BEGIN

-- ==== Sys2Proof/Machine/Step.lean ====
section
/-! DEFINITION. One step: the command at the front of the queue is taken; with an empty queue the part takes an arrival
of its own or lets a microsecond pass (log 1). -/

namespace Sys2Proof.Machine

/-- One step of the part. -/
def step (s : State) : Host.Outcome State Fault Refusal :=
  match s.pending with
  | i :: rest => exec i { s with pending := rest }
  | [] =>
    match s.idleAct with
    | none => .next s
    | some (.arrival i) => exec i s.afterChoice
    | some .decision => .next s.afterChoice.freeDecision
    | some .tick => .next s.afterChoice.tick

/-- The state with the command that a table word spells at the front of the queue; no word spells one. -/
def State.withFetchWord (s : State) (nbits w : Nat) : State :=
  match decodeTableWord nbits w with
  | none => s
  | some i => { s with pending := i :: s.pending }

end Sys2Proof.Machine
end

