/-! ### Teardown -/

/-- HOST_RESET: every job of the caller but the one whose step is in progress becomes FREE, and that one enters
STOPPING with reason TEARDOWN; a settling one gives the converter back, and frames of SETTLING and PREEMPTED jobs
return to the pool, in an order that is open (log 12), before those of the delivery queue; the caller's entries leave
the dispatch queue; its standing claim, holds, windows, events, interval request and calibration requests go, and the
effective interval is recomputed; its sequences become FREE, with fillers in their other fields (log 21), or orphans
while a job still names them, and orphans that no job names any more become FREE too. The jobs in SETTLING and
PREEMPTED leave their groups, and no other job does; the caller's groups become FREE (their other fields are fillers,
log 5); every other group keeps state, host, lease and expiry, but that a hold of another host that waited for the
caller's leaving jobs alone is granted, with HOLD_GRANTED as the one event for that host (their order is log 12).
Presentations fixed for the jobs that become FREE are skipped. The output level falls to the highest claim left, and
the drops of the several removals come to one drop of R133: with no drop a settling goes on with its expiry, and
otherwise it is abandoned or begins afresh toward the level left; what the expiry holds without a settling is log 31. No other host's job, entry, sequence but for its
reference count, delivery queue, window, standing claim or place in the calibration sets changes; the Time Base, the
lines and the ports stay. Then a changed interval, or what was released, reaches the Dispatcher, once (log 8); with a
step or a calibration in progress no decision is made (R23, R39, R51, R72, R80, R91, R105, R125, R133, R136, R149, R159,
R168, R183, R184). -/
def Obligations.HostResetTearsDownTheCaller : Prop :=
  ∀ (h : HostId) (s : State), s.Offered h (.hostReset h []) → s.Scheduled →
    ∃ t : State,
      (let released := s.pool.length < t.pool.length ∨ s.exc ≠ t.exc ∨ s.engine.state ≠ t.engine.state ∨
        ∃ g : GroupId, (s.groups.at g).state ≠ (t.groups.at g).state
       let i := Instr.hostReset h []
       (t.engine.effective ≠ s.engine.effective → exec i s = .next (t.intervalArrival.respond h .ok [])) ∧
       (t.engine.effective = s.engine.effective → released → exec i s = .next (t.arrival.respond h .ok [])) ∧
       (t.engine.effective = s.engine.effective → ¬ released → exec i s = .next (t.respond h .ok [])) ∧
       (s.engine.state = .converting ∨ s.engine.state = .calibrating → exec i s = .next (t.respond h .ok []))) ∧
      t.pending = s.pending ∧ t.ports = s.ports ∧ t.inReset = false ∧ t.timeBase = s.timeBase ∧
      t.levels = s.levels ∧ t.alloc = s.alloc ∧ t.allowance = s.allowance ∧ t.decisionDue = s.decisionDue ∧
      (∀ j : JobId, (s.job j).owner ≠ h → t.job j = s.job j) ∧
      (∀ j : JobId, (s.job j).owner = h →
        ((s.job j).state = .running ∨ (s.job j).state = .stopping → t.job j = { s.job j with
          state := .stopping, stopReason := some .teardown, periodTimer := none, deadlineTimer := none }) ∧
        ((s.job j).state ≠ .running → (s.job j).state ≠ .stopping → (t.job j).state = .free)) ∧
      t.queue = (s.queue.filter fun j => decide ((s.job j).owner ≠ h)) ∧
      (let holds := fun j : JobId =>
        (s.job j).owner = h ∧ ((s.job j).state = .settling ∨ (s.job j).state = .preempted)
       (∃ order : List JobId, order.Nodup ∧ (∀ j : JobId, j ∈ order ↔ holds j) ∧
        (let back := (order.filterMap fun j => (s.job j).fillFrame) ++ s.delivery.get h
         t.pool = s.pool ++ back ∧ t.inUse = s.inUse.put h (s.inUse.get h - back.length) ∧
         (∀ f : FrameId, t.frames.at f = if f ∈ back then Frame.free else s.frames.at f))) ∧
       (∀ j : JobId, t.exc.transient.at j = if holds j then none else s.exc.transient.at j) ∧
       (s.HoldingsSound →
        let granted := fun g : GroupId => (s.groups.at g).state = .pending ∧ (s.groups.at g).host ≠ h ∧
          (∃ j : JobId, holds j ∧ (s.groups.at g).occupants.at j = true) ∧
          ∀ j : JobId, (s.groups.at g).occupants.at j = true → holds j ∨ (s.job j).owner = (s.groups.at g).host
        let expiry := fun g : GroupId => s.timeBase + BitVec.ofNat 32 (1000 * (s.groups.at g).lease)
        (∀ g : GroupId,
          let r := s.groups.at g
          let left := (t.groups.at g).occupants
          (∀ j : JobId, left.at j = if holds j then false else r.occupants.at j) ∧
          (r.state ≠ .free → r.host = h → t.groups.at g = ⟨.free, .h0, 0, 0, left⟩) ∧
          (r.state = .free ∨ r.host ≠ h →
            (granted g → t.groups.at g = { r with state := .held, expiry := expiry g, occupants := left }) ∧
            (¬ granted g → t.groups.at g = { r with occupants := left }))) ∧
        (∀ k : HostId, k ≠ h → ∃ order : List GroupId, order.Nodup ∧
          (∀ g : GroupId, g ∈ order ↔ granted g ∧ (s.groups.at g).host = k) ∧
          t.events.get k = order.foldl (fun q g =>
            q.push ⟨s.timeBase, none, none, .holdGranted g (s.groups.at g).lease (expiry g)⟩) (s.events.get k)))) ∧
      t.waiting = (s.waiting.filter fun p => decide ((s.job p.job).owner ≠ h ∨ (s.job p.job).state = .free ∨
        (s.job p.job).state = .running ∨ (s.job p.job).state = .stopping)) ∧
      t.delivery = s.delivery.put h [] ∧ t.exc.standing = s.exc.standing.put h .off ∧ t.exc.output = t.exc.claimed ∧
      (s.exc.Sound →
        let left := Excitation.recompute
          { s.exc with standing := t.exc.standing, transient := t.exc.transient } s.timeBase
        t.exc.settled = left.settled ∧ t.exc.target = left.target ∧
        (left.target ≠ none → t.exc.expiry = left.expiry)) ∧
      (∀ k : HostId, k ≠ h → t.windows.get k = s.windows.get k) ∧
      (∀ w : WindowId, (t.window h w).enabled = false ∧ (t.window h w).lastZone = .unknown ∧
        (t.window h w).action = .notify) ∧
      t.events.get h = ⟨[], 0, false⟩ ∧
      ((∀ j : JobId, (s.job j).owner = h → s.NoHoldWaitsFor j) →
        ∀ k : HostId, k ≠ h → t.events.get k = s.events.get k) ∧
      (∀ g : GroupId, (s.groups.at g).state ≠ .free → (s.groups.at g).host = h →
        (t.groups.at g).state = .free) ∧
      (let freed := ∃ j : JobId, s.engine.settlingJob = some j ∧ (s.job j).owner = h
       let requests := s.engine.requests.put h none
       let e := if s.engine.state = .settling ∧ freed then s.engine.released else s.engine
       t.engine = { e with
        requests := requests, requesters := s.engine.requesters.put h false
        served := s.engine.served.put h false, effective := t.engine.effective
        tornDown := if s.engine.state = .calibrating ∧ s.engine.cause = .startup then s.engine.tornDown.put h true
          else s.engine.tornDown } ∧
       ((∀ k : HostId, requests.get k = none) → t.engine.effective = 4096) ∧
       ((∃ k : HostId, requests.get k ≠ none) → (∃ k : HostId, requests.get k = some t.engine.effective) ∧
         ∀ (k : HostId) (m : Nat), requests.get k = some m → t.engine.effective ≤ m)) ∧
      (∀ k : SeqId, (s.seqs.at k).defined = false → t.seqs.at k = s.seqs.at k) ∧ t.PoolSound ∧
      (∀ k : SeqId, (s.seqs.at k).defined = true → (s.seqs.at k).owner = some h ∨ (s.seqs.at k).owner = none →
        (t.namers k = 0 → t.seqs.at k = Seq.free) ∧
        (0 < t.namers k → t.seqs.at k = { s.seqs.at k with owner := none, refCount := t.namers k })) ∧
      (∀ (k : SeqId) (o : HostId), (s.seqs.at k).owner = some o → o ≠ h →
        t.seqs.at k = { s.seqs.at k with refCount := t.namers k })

END

About this exercise: Taking the lines above, repeat exactly those from the line that contains "some .tick => .next s.afterChoice.tick" through the line that contains "STOPPING with reason", and both of those lines as well. Include nothing else.

Written solution:
    | some .tick => .next s.afterChoice.tick

/-- The state with the command that a table word spells at the front of the queue; no word spells one. -/
def State.withFetchWord (s : State) (nbits w : Nat) : State :=
  match decodeTableWord nbits w with
  | none => s
  | some i => { s with pending := i :: s.pending }

end Sys2Proof.Machine
end

/-! ### Teardown -/

/-- HOST_RESET: every job of the caller but the one whose step is in progress becomes FREE, and that one enters
STOPPING with reason TEARDOWN; a settling one gives the converter back, and frames of SETTLING and PREEMPTED jobs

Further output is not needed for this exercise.